With the material below, print exactly the lines between the line holding "due : Option Nat" and the line holding "preds : BitVec 12 := 0", inclusive. Add nothing else.

**DATA SUPPLIED**
========================
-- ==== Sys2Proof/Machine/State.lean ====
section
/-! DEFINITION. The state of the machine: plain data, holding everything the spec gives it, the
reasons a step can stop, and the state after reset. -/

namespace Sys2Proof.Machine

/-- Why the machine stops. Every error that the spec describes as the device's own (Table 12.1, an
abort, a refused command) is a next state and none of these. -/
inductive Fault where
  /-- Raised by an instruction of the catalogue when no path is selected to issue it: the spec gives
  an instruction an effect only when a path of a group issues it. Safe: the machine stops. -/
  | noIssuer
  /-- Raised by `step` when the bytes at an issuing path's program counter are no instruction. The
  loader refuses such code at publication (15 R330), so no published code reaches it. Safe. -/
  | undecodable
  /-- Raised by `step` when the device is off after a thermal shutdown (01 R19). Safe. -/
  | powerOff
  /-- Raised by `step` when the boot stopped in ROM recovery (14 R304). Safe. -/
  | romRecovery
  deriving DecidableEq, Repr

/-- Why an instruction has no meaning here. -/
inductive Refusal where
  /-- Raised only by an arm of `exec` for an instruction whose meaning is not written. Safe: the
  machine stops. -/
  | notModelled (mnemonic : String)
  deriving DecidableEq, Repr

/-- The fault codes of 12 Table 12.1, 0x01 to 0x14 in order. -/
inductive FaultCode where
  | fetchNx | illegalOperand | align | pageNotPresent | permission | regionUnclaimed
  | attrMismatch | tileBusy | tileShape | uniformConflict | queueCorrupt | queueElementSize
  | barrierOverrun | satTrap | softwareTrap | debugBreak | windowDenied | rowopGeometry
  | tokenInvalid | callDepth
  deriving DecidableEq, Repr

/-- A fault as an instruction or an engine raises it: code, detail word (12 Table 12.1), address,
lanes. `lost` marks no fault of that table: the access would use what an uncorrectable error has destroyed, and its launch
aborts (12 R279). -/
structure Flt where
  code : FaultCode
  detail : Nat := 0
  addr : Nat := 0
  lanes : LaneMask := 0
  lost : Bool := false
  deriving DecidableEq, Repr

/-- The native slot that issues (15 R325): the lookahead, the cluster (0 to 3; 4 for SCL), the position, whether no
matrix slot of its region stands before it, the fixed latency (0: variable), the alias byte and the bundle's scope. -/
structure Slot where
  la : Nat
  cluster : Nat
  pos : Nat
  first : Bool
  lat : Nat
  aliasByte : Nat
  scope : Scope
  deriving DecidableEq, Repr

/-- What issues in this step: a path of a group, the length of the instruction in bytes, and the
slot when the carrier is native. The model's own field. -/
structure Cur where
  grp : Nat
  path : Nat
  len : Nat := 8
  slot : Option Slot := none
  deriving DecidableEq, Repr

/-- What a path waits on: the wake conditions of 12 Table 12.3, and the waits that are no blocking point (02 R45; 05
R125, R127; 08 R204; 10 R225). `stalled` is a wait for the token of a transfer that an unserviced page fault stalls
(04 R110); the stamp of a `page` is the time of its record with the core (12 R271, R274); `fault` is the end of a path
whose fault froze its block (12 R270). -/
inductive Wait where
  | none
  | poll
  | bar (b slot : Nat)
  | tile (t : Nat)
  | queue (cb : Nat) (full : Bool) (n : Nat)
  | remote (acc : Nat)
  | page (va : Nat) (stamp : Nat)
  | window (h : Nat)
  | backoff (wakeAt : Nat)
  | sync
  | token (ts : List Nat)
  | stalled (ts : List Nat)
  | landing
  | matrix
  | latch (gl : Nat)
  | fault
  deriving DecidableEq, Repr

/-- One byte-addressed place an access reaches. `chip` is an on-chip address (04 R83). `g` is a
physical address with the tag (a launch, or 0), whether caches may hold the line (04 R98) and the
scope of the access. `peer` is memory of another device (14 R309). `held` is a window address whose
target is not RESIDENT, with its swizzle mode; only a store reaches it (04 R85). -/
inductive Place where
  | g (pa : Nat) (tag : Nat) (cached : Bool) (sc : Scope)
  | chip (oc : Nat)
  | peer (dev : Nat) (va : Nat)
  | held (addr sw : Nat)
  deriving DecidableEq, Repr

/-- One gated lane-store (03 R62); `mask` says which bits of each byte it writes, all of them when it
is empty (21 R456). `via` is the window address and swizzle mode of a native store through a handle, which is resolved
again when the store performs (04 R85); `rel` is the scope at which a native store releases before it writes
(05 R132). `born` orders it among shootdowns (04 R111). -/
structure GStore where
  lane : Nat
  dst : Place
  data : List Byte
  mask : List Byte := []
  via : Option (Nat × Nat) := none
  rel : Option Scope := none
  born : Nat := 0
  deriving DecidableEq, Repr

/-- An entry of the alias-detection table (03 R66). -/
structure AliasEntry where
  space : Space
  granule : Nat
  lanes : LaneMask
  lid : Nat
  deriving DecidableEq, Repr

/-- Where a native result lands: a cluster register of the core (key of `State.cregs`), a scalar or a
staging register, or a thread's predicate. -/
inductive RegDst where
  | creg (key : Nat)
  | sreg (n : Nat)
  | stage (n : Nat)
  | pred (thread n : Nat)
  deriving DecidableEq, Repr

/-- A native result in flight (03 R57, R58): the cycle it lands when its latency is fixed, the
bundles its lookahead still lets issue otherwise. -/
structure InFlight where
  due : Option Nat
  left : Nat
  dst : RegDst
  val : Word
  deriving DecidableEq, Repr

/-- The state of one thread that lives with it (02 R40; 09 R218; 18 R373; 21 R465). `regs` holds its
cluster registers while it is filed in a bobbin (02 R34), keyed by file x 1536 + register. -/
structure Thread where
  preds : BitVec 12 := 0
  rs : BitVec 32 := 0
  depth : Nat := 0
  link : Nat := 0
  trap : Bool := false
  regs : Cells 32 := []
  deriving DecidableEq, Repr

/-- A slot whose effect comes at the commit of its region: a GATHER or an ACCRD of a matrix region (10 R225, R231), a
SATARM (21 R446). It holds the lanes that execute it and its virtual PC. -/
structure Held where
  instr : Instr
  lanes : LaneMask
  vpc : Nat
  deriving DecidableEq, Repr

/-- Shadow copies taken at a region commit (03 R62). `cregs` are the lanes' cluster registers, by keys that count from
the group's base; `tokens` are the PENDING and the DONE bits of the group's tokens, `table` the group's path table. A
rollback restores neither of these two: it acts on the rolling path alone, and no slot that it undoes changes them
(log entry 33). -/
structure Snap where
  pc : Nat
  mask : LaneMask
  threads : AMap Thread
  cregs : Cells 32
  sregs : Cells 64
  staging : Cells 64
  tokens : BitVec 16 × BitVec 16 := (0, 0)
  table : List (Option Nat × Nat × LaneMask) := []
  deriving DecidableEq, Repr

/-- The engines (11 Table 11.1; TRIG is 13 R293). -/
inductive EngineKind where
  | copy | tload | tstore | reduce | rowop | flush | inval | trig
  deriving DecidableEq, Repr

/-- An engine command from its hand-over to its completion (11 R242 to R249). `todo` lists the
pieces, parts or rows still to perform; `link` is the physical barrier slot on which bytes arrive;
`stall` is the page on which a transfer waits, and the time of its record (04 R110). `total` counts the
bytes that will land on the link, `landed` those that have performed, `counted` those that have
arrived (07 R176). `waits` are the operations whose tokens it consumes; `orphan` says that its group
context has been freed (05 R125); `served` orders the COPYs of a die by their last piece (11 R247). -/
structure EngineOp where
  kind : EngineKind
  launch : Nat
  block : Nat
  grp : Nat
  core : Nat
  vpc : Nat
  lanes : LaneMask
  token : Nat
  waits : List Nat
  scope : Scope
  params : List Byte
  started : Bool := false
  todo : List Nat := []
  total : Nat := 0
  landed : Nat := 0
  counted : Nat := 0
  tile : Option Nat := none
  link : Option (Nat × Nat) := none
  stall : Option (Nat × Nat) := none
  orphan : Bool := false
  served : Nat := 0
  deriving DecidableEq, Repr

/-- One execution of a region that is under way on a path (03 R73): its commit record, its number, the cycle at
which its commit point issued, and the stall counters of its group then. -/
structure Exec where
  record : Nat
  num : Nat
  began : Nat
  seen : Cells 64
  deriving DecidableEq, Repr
========================
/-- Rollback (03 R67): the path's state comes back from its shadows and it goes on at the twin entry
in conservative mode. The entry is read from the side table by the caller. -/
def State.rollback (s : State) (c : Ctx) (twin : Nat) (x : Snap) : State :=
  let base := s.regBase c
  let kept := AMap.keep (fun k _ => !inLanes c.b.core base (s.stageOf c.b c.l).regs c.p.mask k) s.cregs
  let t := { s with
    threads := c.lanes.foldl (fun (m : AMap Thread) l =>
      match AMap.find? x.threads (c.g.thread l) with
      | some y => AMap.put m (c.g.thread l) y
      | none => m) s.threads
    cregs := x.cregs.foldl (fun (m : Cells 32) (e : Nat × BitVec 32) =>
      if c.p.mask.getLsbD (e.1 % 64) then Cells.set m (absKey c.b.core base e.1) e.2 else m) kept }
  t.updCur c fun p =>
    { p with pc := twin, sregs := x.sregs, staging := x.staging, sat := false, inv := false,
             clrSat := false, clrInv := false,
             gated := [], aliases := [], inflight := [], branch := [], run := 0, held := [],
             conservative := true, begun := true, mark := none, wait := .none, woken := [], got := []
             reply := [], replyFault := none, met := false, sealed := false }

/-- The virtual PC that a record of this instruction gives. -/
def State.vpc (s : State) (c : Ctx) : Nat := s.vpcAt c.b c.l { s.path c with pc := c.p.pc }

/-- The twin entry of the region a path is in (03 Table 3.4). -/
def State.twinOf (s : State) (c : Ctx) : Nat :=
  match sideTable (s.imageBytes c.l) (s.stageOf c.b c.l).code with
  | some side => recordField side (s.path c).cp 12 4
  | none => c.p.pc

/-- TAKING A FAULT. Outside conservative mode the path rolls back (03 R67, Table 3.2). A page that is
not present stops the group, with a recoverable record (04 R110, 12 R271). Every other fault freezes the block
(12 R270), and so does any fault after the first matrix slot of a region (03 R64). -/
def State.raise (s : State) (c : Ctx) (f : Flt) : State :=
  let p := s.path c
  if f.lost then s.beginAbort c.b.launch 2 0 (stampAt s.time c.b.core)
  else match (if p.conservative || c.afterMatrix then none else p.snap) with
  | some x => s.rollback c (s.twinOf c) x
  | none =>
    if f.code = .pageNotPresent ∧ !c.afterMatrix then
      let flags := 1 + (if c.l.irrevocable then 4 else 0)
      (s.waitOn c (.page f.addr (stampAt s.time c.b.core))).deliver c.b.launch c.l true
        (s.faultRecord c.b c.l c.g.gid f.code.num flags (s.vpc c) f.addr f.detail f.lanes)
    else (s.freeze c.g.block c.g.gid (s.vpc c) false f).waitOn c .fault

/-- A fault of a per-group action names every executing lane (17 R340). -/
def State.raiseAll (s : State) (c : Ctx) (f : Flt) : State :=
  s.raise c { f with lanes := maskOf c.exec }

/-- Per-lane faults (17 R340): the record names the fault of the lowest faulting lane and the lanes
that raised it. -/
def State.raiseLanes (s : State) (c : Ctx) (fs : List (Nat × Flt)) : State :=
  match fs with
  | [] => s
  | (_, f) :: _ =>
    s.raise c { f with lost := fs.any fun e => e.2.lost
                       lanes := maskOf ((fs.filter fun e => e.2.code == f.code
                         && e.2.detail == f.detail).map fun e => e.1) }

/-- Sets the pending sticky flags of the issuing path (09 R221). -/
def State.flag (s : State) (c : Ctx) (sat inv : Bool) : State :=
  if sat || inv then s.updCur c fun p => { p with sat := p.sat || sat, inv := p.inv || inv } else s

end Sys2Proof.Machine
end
========================
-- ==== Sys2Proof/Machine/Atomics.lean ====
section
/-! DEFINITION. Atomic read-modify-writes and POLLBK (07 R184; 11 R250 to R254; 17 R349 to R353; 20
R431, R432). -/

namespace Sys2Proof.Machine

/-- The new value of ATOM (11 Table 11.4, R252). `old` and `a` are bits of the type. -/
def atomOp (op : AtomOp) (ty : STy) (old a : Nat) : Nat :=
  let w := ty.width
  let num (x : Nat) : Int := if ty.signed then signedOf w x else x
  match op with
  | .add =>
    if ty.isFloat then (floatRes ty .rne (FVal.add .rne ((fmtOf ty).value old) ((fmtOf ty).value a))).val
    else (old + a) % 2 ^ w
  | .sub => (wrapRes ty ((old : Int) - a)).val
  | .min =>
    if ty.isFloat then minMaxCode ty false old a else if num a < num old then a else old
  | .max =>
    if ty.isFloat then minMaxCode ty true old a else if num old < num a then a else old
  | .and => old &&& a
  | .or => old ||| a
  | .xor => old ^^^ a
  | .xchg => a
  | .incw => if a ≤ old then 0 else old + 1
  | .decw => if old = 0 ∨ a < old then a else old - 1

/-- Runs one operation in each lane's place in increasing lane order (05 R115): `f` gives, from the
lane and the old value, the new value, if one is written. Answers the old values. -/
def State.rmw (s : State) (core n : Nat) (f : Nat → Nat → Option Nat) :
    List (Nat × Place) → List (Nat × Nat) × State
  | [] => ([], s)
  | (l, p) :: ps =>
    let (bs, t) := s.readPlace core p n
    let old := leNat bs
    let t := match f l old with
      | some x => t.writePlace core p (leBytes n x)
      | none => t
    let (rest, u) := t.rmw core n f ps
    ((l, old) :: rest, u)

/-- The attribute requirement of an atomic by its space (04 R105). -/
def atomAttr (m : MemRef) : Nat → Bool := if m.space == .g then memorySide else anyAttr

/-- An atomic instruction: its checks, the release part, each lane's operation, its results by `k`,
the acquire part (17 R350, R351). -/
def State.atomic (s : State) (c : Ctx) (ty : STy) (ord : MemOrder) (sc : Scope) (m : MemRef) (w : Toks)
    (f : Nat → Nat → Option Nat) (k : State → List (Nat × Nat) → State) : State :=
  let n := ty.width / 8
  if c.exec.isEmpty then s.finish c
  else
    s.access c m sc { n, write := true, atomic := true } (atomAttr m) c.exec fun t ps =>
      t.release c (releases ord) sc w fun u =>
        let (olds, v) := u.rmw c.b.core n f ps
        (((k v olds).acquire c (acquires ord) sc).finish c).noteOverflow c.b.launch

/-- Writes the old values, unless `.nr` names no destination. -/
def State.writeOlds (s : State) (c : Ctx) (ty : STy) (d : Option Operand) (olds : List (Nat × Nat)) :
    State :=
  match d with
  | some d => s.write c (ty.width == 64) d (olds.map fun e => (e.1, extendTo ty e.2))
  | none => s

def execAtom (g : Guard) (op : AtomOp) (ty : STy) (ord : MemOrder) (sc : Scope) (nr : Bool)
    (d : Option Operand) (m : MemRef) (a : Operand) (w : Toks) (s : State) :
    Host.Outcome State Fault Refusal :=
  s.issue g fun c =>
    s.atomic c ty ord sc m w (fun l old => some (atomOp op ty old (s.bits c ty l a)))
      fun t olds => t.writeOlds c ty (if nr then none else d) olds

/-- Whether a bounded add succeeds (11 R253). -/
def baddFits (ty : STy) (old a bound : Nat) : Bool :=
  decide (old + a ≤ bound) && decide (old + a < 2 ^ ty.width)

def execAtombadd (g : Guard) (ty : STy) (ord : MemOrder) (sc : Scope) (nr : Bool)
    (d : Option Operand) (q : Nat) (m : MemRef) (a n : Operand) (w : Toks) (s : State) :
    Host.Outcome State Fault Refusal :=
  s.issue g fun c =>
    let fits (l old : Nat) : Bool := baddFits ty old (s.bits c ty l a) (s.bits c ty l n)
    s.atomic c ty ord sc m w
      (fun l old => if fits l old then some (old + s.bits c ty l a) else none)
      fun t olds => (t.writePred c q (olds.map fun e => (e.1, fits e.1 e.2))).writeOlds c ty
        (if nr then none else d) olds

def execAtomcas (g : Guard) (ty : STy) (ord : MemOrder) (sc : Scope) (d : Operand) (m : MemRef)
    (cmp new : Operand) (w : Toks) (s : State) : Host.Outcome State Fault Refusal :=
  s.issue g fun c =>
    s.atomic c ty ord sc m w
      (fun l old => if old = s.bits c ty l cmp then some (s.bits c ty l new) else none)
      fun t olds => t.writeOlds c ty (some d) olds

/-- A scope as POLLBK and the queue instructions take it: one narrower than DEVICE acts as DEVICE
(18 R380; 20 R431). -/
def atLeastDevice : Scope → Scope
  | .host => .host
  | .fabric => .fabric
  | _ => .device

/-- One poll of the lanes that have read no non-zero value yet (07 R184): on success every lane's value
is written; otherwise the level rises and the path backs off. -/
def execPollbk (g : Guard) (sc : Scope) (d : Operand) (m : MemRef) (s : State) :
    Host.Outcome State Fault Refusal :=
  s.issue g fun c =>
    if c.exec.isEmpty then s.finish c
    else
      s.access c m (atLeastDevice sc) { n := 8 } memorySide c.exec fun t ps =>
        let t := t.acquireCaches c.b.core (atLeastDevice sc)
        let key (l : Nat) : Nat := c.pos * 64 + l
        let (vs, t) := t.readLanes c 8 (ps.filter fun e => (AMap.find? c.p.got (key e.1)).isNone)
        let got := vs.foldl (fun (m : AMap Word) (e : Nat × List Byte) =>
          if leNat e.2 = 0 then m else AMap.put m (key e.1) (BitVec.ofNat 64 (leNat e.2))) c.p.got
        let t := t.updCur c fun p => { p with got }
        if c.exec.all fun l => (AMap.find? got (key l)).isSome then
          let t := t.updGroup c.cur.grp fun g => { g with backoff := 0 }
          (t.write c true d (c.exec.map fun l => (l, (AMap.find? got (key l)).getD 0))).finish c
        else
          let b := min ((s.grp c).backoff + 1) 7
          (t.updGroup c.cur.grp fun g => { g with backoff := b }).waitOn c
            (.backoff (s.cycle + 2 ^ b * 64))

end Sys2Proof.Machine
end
========================
**SOLUTION FOR THIS EXERCISE**
  due : Option Nat
  left : Nat
  dst : RegDst
  val : Word
  deriving DecidableEq, Repr

/-- The state of one thread that lives with it (02 R40; 09 R218; 18 R373; 21 R465). `regs` holds its
cluster registers while it is filed in a bobbin (02 R34), keyed by file x 1536 + register. -/
structure Thread where
  preds : BitVec 12 := 0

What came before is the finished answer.